I short-circuited. I laughed hysterically. Here was a gratuitous, fabricated formation of letters, could mean anything, could mean nothing, thrown onto the page without let or hinder, heedless of the laws of usage. It not only ignored the needs of the reader, it mocked them.

[Backstory: “Potrzebie” is a Polish word meaning “a need.” Harvey Kurtzman ran across it in a list of instructions in multiple languages that came with a bottle of aspirin. He cut it out, copied it, and started pasting it into the backgrounds of random Mad stories. It caught on, along with other classic Mad neologisms as furshlugginer, veeblefetzer, ecch, blecch, hoohah, fladdap, and shtoink. A satiric Potrzebie System of Weights and Measures persists in those pages to this day.]

And it invited you to mock along. It denied meaning. My tiny little mind didn’t know this yet, but Kurtzman was dipping into the same well of absurdity as the Surrealists. The waves of Eurosilliness ran through Lear, Carroll, Jarry, Joyce, and Ionesco, and quickly migrated into lower-brow artists such as Benchley, Perelman, Spike Milligan, Ernie Kovacs, Bob and Ray, and of course Mad.

“Potrzebie” gave me the power to step outside the dull, orderly system of consensual reality. Meanings were arbitrary, and, at base, silly and funny. And all my mental constructs went from stone to Jell-O. I was connected to unmediated experience again, without the terror of being overwhelmed by it. Life was laughable, was enjoyable. And I started creating. I didn’t know it, but I was doomed to a life of comedy.
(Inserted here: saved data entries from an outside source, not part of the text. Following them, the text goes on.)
-- ==== Sys2Proof/Certificates/Slice0/Obligations.lean ====
section
/-! DEFINITION. The statements about the machine. Each docstring names the rules of spec/ it formalises, or the log
entry of the model's own choice. `Retires`, `Queues` and `Enters` (Safety.lean) give the whole next state: every field
they do not name is unchanged, memory, special registers and outputs included. -/

open Sys2Proof Sys2Proof.Machine Sys2Proof.Safety

/-! Encoding. -/

/-- Encode, then decode: 30_encoding R141, R144 to R147. -/
def Obligations.EncodeThenDecodeIsIdentity : Prop :=
  ∀ i : Instr, WellFormed i = true → decodeWord (encode i) = .ok i

/-- Decode, then encode: only bits an instruction does not look at can be lost (30_encoding R142). -/
def Obligations.DecodeThenEncodeKeepsUsedBits : Prop :=
  ∀ (w : Word) (i : Instr), decodeWord w = .ok i → WellFormed i = true ∧ encode i &&& usedBits i = w &&& usedBits i

/-- The decoder and the opcode table say the same (30_encoding R153). -/
def Obligations.DecoderAgreesWithOpcodeTable : Prop :=
  ∀ (w : Word), ∀ r ∈ opcodeTable, (r.matches w = true ↔ ∃ i, decodeWord w = .ok i ∧ rowOf i = r)

/-- A word is reserved exactly when no row matches it, and no word matches two rows (30_encoding R148, R153). -/
def Obligations.ReservedWordsMatchNoRow : Prop :=
  (∀ w : Word, (∃ e, decodeWord w = .error e) ↔ ∀ r ∈ opcodeTable, r.matches w = false) ∧
    ∀ w : Word, ∀ a ∈ opcodeTable, ∀ b ∈ opcodeTable, a.matches w = true → b.matches w = true → a = b

/-- Words of the spec's own examples, one or more of each family (40_alu R171, R181; 41_shift R191, R194; 42_muldiv
R201; 43_branch_jump R214, R217, R224; 44_load_store R231, R242; 45_system_coproc R251, R254, R256, R259). -/
def Obligations.SpecWordsDecode : Prop :=
  decodeWord 0x00221820 = .ok (.add 3 1 2) ∧ decodeWord 0x2022FFFF = .ok (.addi 2 1 0xFFFF) ∧
    decodeWord 0x00021900 = .ok (.sll 3 2 4) ∧ decodeWord 0x00221804 = .ok (.sllv 3 2 1) ∧
    decodeWord 0x00220018 = .ok (.mult 1 2) ∧ decodeWord 0x08000800 = .ok (.j 0x800) ∧
    decodeWord 0x00201009 = .ok (.jalr 2 1) ∧ decodeWord 0x04300002 = .ok (.bltzal 1 2) ∧
    decodeWord 0x80410003 = .ok (.lb 1 2 3) ∧ decodeWord 0xB8410001 = .ok (.swr 1 2 1) ∧
    decodeWord 0x0048D14C = .ok (.syscall 0x12345) ∧ decodeWord 0x40816000 = .ok (.mtc0 1 12) ∧
    decodeWord 0x42000010 = .ok .rfe ∧ decodeWord 0xEC410000 = .ok (.swc3 1 2 0)

/-! The step. -/

/-- A step of a `Run` in progress, after the host has driven the lines (log entry 12), makes phase P1, fetches at the pc,
cached or not, and runs the instruction of the fetched word in the state the fetch leaves; then it charges the step. Where
the cache does not serve the pc, that is the instruction whose bytes lie there, in a state that differs from the one after
P1 in the fetch's transaction and latency only (10_state R26; 20_memory R115; what a fetch gives is
FetchReadsCacheOrMemory). -/
def Obligations.StepRunsDecodedInstruction : Prop :=
  ∀ (s : State) (q : HostRun) (i : Instr),
    let u := driveLines s
    let moved : State := { u with
      currentPc := s.pc, pc := s.nextPc, nextPc := s.nextPc + 4, delaySlot := s.branch, branch := false, cost := 0 }
    s.fatal = none → s.host.running = some q → s.cycles - q.start < q.quantum → intPending u = false →
    (∀ w v, fetch s.pc moved = .ok w v → decodeWord w = .ok i → step s = andThen (exec i v) charge) ∧
    ∀ e k rest, ModeAllows s.pc s → cacheable s.pc s = false → s.pc.extractLsb' 0 2 = 0 → arrayAt s.pc = some (e, k) →
      decode [Memory.read s.mem k, Memory.read s.mem (k + 1), Memory.read s.mem (k + 2), Memory.read s.mem (k + 3)]
        = .ok (i, rest) → WellFormed i = true →
      step s = andThen (exec i (afterRead e .word s.pc moved)) charge

/-- When the cache serves a fetch: CACHECTL bit 11 and an aligned address of User or Kernel0; its line is selected by bits
11:4, its word by bits 3:2, and it hits where the line's tag is the physical bits 28:12 and the word is valid. And the
fetch: a hit, which makes no transaction; uncached, from any device that answers the read, RAM, scratchpad and BIOS ROM with
their word; and a miss, which reads the device too and fills one word (20_memory R80, R96, R110, R115, R116). -/
def Obligations.FetchReadsCacheOrMemory : Prop :=
  ∀ (s : State) (a : Word),
    (cacheable a s = true ↔
      s.cacheCtl.getLsbD 11 = true ∧ (segmentOf a = .user ∨ segmentOf a = .kernel0) ∧ a.extractLsb' 0 2 = 0) ∧
    (cacheIndex a = a.extractLsb' 4 8 ∧ cacheSlot a = a.extractLsb' 2 2 ∧ cacheTag a = a.extractLsb' 12 17) ∧
    (∀ j : Fin 4, j.val = (a.extractLsb' 2 2).toNat →
      let line := s.line (a.extractLsb' 4 8)
      (cacheHit a s = true ↔ line.tag = a.extractLsb' 12 17 ∧ line.valid[j] = true) ∧ cachedWord a s = line.word[j]) ∧
    (∀ e k, a.extractLsb' 0 2 = 0 → arrayAt a = some (e, k) → claim a = some e ∧
      deviceRead e.device (segmentOf a) .word (rangeOffset e a) s = .ok (wordAt s.mem k) (asked e .word a s)) ∧
    (ModeAllows a s → a.extractLsb' 0 2 = 0 →
      (cacheable a s = true → cacheHit a s = true → fetch a s = .ok (cachedWord a s) s) ∧
      ∀ e w s1, claim a = some e → deviceRead e.device (segmentOf a) .word (rangeOffset e a) s = .ok w s1 →
        (cacheable a s = false → fetch a s = .ok w (costing e.device s1)) ∧
        (cacheable a s = true → cacheHit a s = false → ∃ u, fetch a s = .ok w u ∧
          u = { costing e.device s1 with icache := u.icache } ∧ cacheHit a u = true ∧ cachedWord a u = w ∧
          (∀ l, l ≠ cacheIndex a → u.line l = s.line l) ∧
          (∀ j : Fin 4, j.val ≠ (cacheSlot a).toNat →
            (u.line (cacheIndex a)).word[j] = (s.line (cacheIndex a)).word[j] ∧
            (u.line (cacheIndex a)).valid[j] =
              ((s.line (cacheIndex a)).tag == cacheTag a && (s.line (cacheIndex a)).valid[j]))))

/-- Fetch exceptions: the user-mode check first, then, where the cache does not hit, an unmapped address, then a misaligned
one, which is never looked up in the cache (20_memory R115; 60_exceptions R293 (2)). -/
def Obligations.FetchFaultsEnterTheHandler : Prop :=
  ∀ (s : State), intPending s = false →
    (¬ ModeAllows s.pc s → ∃ t, cpuStep s = charge t ∧ Enters 4 0 (some s.pc) (advance s) t) ∧
    (ModeAllows s.pc s → claim s.pc = none → ¬ (cacheable s.pc s = true ∧ cacheHit s.pc s = true) →
      ∃ t, cpuStep s = charge t ∧ Enters 6 0 none (advance s) t) ∧
    (ModeAllows s.pc s → claim s.pc ≠ none → s.pc.extractLsb' 0 2 ≠ 0 →
      ∃ t, cpuStep s = charge t ∧ Enters 4 0 (some s.pc) (advance s) t)

/-- A word that is no instruction raises RI, and a reserved COP0 word raises CpU where COP0 is not usable
(30_encoding R148; 45_system_coproc R250; 60_exceptions R293 (3)). -/
def Obligations.ReservedWordsRaise : Prop :=
  ∀ (s : State) (w : Word) (e : DecodeReject), decodeWord w = .error e →
    (w.extractLsb' 26 6 = 0x10 ∧ s.sr.getLsbD 1 = true ∧ s.sr.getLsbD 28 = false →
      ∃ t, decodeExecute w s = .next t ∧ Enters 11 0 none s t) ∧
    (¬ (w.extractLsb' 26 6 = 0x10 ∧ s.sr.getLsbD 1 = true ∧ s.sr.getLsbD 28 = false) →
      ∃ t, decodeExecute w s = .next t ∧ Enters 10 0 none s t)

/-- When an interrupt is pending; it is then taken in place of the instruction: no fetch, one cycle (60_exceptions R290,
R291). -/
def Obligations.PendingInterruptIsTaken : Prop :=
  ∀ (s : State),
    (intPending s = true ↔
      s.sr.getLsbD 0 = true ∧ ∃ k : Fin 8, s.sr.getLsbD (8 + k) = true ∧
        (if k.val < 2 then s.cause.getLsbD (8 + k) else s.irqIn.getLsbD (k - 2)) = true) ∧
    (intPending s = true →
      ∃ t, Enters 0 0 none (advance s) t ∧ t.currentPc = s.pc ∧ t.icache = s.icache ∧
        cpuStep s = clockTick 1 { t with cycles := s.cycles + 1, cost := 0 })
This newly provisional reality could be tested for validity with the Sword of Potrzebie. Any given person, organization, creed, plan, system, was permeable, subject to the erosion of humorous query, skepticism, mockery, lampoon, and parody. The simple addition of the tiny word “potrzebie” into any magnificent but false landscape would explode it, set it aflame, bring it crashing down.

Not that this approach doesn’t have its dangers. Humor strips away superfluities. Like many young comics, I couldn’t tell the difference between myself and my act. I single-mindedly tore everything apart, including people, looking for material. To deny the meaning of everything is an untenable place from which to live – I tried it and it didn’t work.

I stopped staying up ‘til 3 in the morning at smoky bars telling dick jokes. I found a God I could live with, and writing. I have a family that puts up with me. My friends are the best in the world – they are funny, and don’t take too much seriously, but are absolutely solid, reliable, and honest, unencumbered by the phoney-baloney bullshit that passes for workaday relationships in this dodgy world, among the normatives, the control group.


I have very little money and a wheelbarrow-full of peace of mind. I owe it all to potrzebie.